Each line from the one holding "(s.wk.works.filter fun w" to the last line below must be written out exactly, with no other output.

Saved entries:
>>>
-- ==== Sys2Proof/Machine/Tier.lean ====
section
/-! DEFINITION. Chapter 9: READ_PAGES, PIN, UNPIN, SCORE_UPDATE, planning backwards, eviction and scores, page-ins, programs, dead
dies (R189 to R209, R217 to R222, R311). DELIVER's chunk is a message of chapter 15. -/

namespace Sys2Proof.Machine

def dtPIN_CAP : Nat := 0x0301
def dtLAYER_RANGE : Nat := 0x0302
def dtSTRIDE : Nat := 0x0303

/-! ### Planning backwards (R200 to R202) -/

/-- The NAND page lies on a dead die that is not yet rebuilt (R218). -/
def State.onDead (s : State) (nand : Nat) : Bool := s.deadAt (nandGroupOf nand) (nandDieOf nand) (stripeOf nand)

/-- Another place of the NAND page's stripe is dead (R219). -/
def State.otherDead (s : State) (nand : Nat) : Bool :=
  (List.range 16).any fun d => d != nandDieOf nand && s.deadAt (nandGroupOf nand) d (stripeOf nand)

/-- The NAND page can be reconstructed: its stripe has its parity on flash, and every other place of it can be read (R192, R219). -/
def State.striped (s : State) (nand : Nat) : Bool := s.flash.parity.contains (stripeOf nand) && !s.otherDead nand

/-- Reads of a page-in that are still to start: those of its plan, or before it begins one per NAND page. -/
def State.readPlan (s : State) (key : Nat) (nands : List Nat) : List (Nat × Bool) :=
  (kvFind s.tier.plans key).getD (nands.map fun n => (n, false))

/-- The reads of a plan as they start: a NAND page on a dead die costs the 15 reads of its reconstruction, where that is possible
(R218). -/
def State.asReads (s : State) (plan : List (Nat × Bool)) : List (Nat × Bool) :=
  plan.flatMap fun r => if !r.2 && s.onDead r.1 && s.striped r.1 then List.replicate 15 (r.1, true) else [r]

/-- Flash commands a page still needs. -/
def State.readsLeft (s : State) (g : Page) : Nat := (s.asReads (s.readPlan g.pid g.nands)).length

/-- f of R200. -/
def State.planFlash (s : State) (w : Work) : Nat := ((s.flashAhead w).map fun x => s.readsLeft x.2).foldl (· + ·) 0

/-- u of R200: Spoke units of a DELIVER, DRAM units of a READ_PAGES. -/
def State.planUnits (s : State) (w : Work) : Nat := if opStream w.d.opcode then 16 * (s.total w - w.next) else 0

/-- W of R200: the Strokes that what is left takes of the fresh budget; for an ATTN_PARTIAL the longer of its DRAM and engine terms
(R299). -/
def State.planTime (s : State) (w : Work) : Nat :=
  let b := s.budget (s.partOf w.d.tid)
  match w.aux with
  | .attn a =>
    let left := s.total w - w.next
    max (cdiv (left * 16) (max 1 b.dram)) (cdiv (left * a.draw) (max 1 b.engine))
  | _ => cdiv (s.planUnits w) (max 1 (if w.d.opcode = opDELIVER then b.spoke else b.dram))

/-- S_late of R200; a fresh budget of 0 plans nothing. -/
def State.sLate (s : State) (w : Work) : Nat :=
  let b := s.budget (s.partOf w.d.tid)
  let f := s.planFlash w
  let fl := if f = 0 then 0 else cdiv f (max 1 b.flash)
  let wt := s.planTime w
  w.d.deadline - (if 0 < fl then max (fl + s.readLag) (max wt 1) else max wt 1)

/-- JIT of a DELIVER or READ_PAGES (Tables 9-4, 9-5). -/
def Work.jit (w : Work) : Bool :=
  (w.d.opcode == opDELIVER && bits (w.d.b 46 1) 2 1 == 1) || (w.d.opcode == opREAD && bits (w.d.b 44 1) 1 1 == 1)

/-- One plan (R200, R201), at admission and in step 4 of every boundary: JIT holds page-ins until the planned start less
JIT_SLACK, and never again once that Stroke is reached. -/
def State.plan (s : State) (w : Work) (first : Bool) : State :=
  if w.d.deadline = 0 then s
  else
    let l := s.sLate w
    s.updWork w.id fun w =>
      { w with planned := l, held := w.jit && (first || w.held) && decide (s.stroke < l - s.get TIER.JIT_SLACK.STROKES) }

/-- Every admitted DELIVER, READ_PAGES, PIN, PROMOTE and ATTN_PARTIAL planned (R200, R299). -/
def State.planAll (s : State) : State :=
  (s.wk.works.filter fun w => w.phase = 1 ∧ (opStream w.d.opcode ∨ w.d.opcode = opPIN ∨ w.d.opcode = opSCORE ∨ w.d.opcode = opATTN)).foldl
    (fun s w => s.plan w false) s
<<<
_Your response_:
  (s.wk.works.filter fun w => w.phase = 1 ∧ (opStream w.d.opcode ∨ w.d.opcode = opPIN ∨ w.d.opcode = opSCORE ∨ w.d.opcode = opATTN)).foldl
    (fun s w => s.plan w false) s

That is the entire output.